I mapped my reads to an annotated reference, exported to bam, than used freebayes to call variants. I'm now trying to use vcf-annotated to see how many variants fall within coding regions and what their effect is on the protein.
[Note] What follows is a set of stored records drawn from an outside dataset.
-- ==== Sys2Proof/Machine/Atomic.lean ====
section
/-!
DEFINITION. Lane class 0x6 and the uniform atomic and fence (R360 to R362); the completion of stores and of results of variable latency
(R261, R262, R353), and the accesses that a scratchpad array performs.
-/

namespace Sys2Proof.Machine

/-! ## The operation (R360, R361) -/

/-- What an atomic writes. -/
def atomNew (o : AtomOp) (old : Nat) : Nat :=
  let n := 2 ^ Ty.bits o.ty
  let b := o.b.toNat % n
  let int (f : Int → Int → Int) : Nat := (f (valOf o.ty (BitVec.ofNat 64 old)) (valOf o.ty o.b) % (n : Int)).toNat
  let float := o.ty == .f32 || o.ty == .f64
  match o.op with
  | 0 => if float then (fAdd (fmtOf o.ty) {} old b).bits else (old + b) % n
  | 1 => if float then (fMinMax (fmtOf o.ty) false false old b).bits else int (fun x y => min x y)
  | 2 => if float then (fMinMax (fmtOf o.ty) false true old b).bits else int (fun x y => max x y)
  | 3 => old &&& b
  | 4 => old ||| b
  | 5 => old ^^^ b
  | 6 => b
  | 7 => if b ≤ old then 0 else old + 1
  | _ => if old = o.cmp.toNat % n then b else old

/-- The operation of one lane: compare-and-swap takes the compare value in the low half of SB and the new value in the high half. -/
def Iss.atomOf (iss : Iss) (s : State) (cas : Bool) (lane : Nat) : AtomOp :=
  let x := iss.x
  if cas then
    let n := Ty.regs x.ty
    let v := s.regsVal iss.w.g lane x.b (2 * n)
    { op := 8, ty := x.ty, b := BitVec.ofNat 64 (v / 2 ^ (32 * n)), cmp := BitVec.ofNat 64 (v % 2 ^ (32 * n)) }
  else { op := modBits x.mod 9 7, ty := x.ty, b := iss.src s lane x.ty x.b }

/-- One lane's atomic goes to its point of performance. -/
def State.atomLane (s : State) (iss : Iss) (fid n : Nat) (cas : Bool) (r : Nat × LaneRes) : State :=
  let op := iss.atomOf s cas r.1
  match r.2 with
  | .glob _ segs => segs.foldl (fun s sg =>
      match targetOf sg.pa sg.leaf with
      | .none => (s.bytesIn iss.w.g fid r.1 sg.pos sg.n 0).atomSeg iss.w sg op .none
      | _ => (s.missIn iss.w.g fid).atomSeg iss.w sg op (.flight iss.w.g fid r.1 (sg.pa % 256) sg.pos sg.n)) s
  | .sp t o fills => ((s.missIn iss.w.g fid).toArray iss r.1 t o n fills (.atomic op (some fid)) .none 0).2
  | _ => s

/-! ## Completion of results (R261, R332) -/

/-- The bytes gathered for a lane, n of them from the first. -/
def Flight.value (f : Flight) (lane n : Nat) : Nat :=
  (List.range n).foldl (fun v k => v + (Tab.get 0 f.bytes (64 * lane + k)).toNat * 2 ^ (8 * k)) 0

/-- Lanes that receive the result. -/
def Flight.landing (f : Flight) : List Nat := (lanesOf (f.lanes &&& ~~~f.dead)).filter (fun j => (Tab.find f.bad j).isNone)

/-- The writes of one lane. -/
def Flight.laneWrites (f : Flight) (j : Nat) : List RegWrite :=
  match f.form with
  | .plain d ty size =>
    let v := f.value j size
    regWrites d j (max 1 (size / 4)) (if size < 4 then (putVal ty (v : Int)).toNat else v)
  | .cas d ty pd =>
    let v := f.value j (Ty.bits ty / 8)
    let ok := v == (Tab.get 0 f.cmp j).toNat % 2 ^ Ty.bits ty
    putWrites ty d j (BitVec.ofNat 64 v) ++ predWrites false j pd ok
  | .ldf d wide t4 =>
    -- the scale bytes that the lane has read: none, one or two
    let sc := (List.range 2).filterMap (fun k => (Tab.find f.bytes (64 * j + 16 + k)).map (·.toNat))
    let (v, fl) := decodePiece t4 wide (f.value j 16) sc
    (List.range (pieceElems t4 * Ty.bits wide / 32)).map (fun k =>
      { lane := j, dest := .v (d + k), val := BitVec.ofNat 128 (v / 2 ^ (32 * k) % 2 ^ 32) }) ++ flagWrites j fl
  | .ready => f.writes.filter (fun w => w.lane == j)

/-- Lower the counter that a result holds. -/
def Ctx.lower (c : Ctx) (k : Counter) : Ctx :=
  match k with | .none => c | .ld => { c with ld := c.ld - 1 } | .st => { c with st := c.st - 1 }

/-- Lanes go back to an instruction that they have not executed after all: what they issued since under speculation is undone. A word of a
program buffer has no address, and moves no lane (R235). -/
def State.goBack (s : State) (g : Agent) (lanes : Mask) (pc : W64) : State :=
  if pc == bufferPc then s else match g with
  | .ct t => if lanes = 0 then s else s.updTeam t (fun x => { x with cpc := pc })
  | .warp w => s.updWarp w (fun x =>
      let m := lanes &&& x.live &&& ~~~x.parked
      ((x.undoAfter 0 m).2.offPath m).goTo (lanesOf m) pc)

/-- Lanes hold a cause that they raise when they execute an instruction again: that at an address, or the one at which they stand. -/
def State.owe (s : State) (g : Agent) (lanes : Mask) (c : Cause) (va : W64) (pc : Option W64) : State :=
  match g with
  | .ct t => if lanes = 0 then s else s.updTeam t (fun x => { x with
      ctFault := some { cause := c, va := va, pc := pc.getD x.cpc, handler := x.ct.handler } })
  | .warp w => s.updWarp w (fun x => { x with
      unpend := (lanesOf lanes).foldl (fun u j =>
        oweIn u j { cause := c, va := va, pc := pc.getD (Tab.get 0 x.lpc j), handler := x.ctx.handler }) x.unpend })

/-- The access of a trap that waits issued before another access. -/
def PendTrap.before (t : PendTrap) (id : Nat) : Bool := t.keep || (t.access != 0 && decide (t.access < id))

/-- Lanes hold a cause for an access while a trap waits already. They wait at the access and raise their cause there; but those that the
trap has too stay at whichever of the two instructions issued first, and owe the other's cause (R99). -/
def State.lateBeside (s : State) (g : Agent) (t p : PendTrap) : State :=
  let both := p.lanes &&& t.lanes
  if t.before p.access || both = 0 then (s.goBack g p.lanes p.pc).owe g p.lanes p.cause p.addr (some p.pc)
  else
    let left := t.lanes &&& ~~~both
    let s := (s.goBack g p.lanes p.pc).owe g both t.cause t.addr (some t.pc)
    if left = 0 then s.updCtx g (fun x => { x with trap := some p })
    else (s.owe g p.lanes p.cause p.addr (some p.pc)).updCtx g (fun x => { x with trap := some { t with lanes := left } })

/-- Causes that lanes turn out to hold for an access that had issued (R99, R130, R163): the lowest is taken at the agent's next decision, with
the lanes at the access; lanes with others execute it again. 'id' is the number of the access. -/
def State.lateCauses (s : State) (g : Agent) (id : Nat) (pc : W64) (bad : List (Nat × Cause × W64)) : State :=
  match lowestCause bad, s.ctx g with
  | some (c, lanes, va), some x =>
    let s := s.goBack g (maskOf (bad.map (·.1)) &&& ~~~lanes) pc
    let p : PendTrap := { lanes := lanes, cause := c, pc := pc, addr := va, access := id }
    match x.trap with
    | some t => if pc == bufferPc then s else s.lateBeside g t p
    | none => s.updCtx g (fun x => { x with trap := some p })
  | _, _ => s

/-- A result that has all its bytes is written, its tag and counter free, and an acquire completes. Lanes whose bytes were poisoned
raise DATA_UNCORRECTABLE (R130), those that a peer or the host refused its cause; of a speculative load that is a deferred condition
(R92). -/
def State.finishFlight (s : State) (g : Agent) (f : Flight) : State :=
  let s := s.updCtx g (fun c => { (c.lower f.cnt) with
    flights := c.flights.filter (fun o => o.id != f.id)
    busy := if f.tag = 0 then c.busy else c.busy &&& ~~~(BitVec.ofNat 8 (2 ^ f.tag)) })
  let now := s.cycle (agentCore g)
  let ws := f.landing.flatMap f.laneWrites
  let live := match s.ctx g with | some c => c.notOvertaken now f.id ws | none => ws
  let s := (s.putRegs g f.spec live).updCtx g (fun c => c.noteLanded now f.id ws)
  let s := match f.acquire with | some scope => s.acquireEnd g scope | none => s
  let bad := (f.bad.filter (fun b => (f.lanes &&& ~~~f.dead).getLsbD b.1)).flatMap (fun b =>
    (if f.blame = 0 then [b.1] else lanesOf (f.blame &&& ~~~f.dead)).map (fun j => (j, b.2, Tab.get 0 f.vas b.1)))
  match f.spec, g with
  | some id, .warp w => s.updWarp w (fun x => { x with
      window := x.window.map (fun o => if o.id = id then { o with deferred := o.deferred ||| maskOf (bad.map (·.1)) } else o) })
  | _, _ => s.lateCauses g f.id f.pc bad

/-- A piece of a result is complete; a result that no tag names finishes with its last piece. -/
def State.pieceDone (s : State) (g : Agent) (id : Nat) : State :=
  let s := s.pieceIn g id
  match s.flight g id with
  | some f => if f.tag = 0 && f.missing == 0 && f.form == .ready && f.cnt != .none then s.finishFlight g f else s
  | none => s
I ran vcf-annotate as follows:
bgzip Sample1_Genome_noHET_noCo.sort.bed tabix -s 1 -b 2 -e 3 Sample1_Genome_noHET_noCo.sort.bed.gz cat GDR-18.sort.grp.bam.vcf | vcf-annotate -a Sample1_Genome_noHET_noCo.sort.bed.gz -d key=INFO,ID=ANN,Number=1,Type=Integer,Description='My custom annotation' -c CHROM,FROM,TO,INFO/ANN > out.vcf
my input vcf looks like this:
#CHROM POS ID REF ALT QUAL FILTER INFO FORMAT whatever Sample1_Genome_noHET 989297 . ATAAATTATAAATAAC GTAAATTATAAATAAT,TTAATCTATAAATAAT,ATAAACTATAAATAAT 1906.94 . AB=0.253165,0.316456,0.21519;ABP=44.818,26.1269,58.6715;AC=1,1,1;AF=0.25,0.25,0.25;AN=4;AO=20,25,17;CIGAR=1X14M1X,1X3M2X9M1X,5M1X9M1X;DP=79;DPB=97.9375;DPRA=0,0,0;EPP=6.91895,3.09716,9.26925;EPPR=5.18177;GTI=0;HWE=-0;LEN=16,16,16;MEANALT=4,4,4;MQM=255,255,255;MQMR=255;NS=1;NUMALT=3;ODDS=120.598;PAIRED=1,1,1;PAIREDR=1;PAO=16.5833,3.58333,5.08333;PQA=632.083,138.083,195.083;PQR=297.75;PRO=7.75;QA=768,947,658;QR=631;RO=16;RPP=6.91895,57.2971,9.26925;RPPR=22.5536;RUN=1,1,1;SAP=4.74748,3.09716,6.20364;SRP=11.6962;TYPE=complex,complex,complex;XAI=0.00326384,0.0015,0.00163399;XAM=0.0370321,0.0015,0.0319516;XAS=0.0337682,0,0.0303176;XRI=0;XRM=0.000726744;XRS=0.000726744;technology.illumina=1,1,1;BVAR GT:DP:RO:QR:AO:QA 0/1/2/3:79:16:631:20,25,17:768,947,658
and my .bed looks like this:
#CHR FROM TO ANNOTATION Sample1_Genome_noHET 101 563 hypothetical protein NCER_102224 CDS 0 + Sample1_Genome_noHET 1293 1728 hypothetical protein NCER_102355 CDS 0 -
The problem is that the out.vcf file is only 300 bites bigger than the original GDR-18.sort.grp.bam.vcf. And I cannot find any difference between the two. What am I doing wrong and what do I expect to see if it is done right?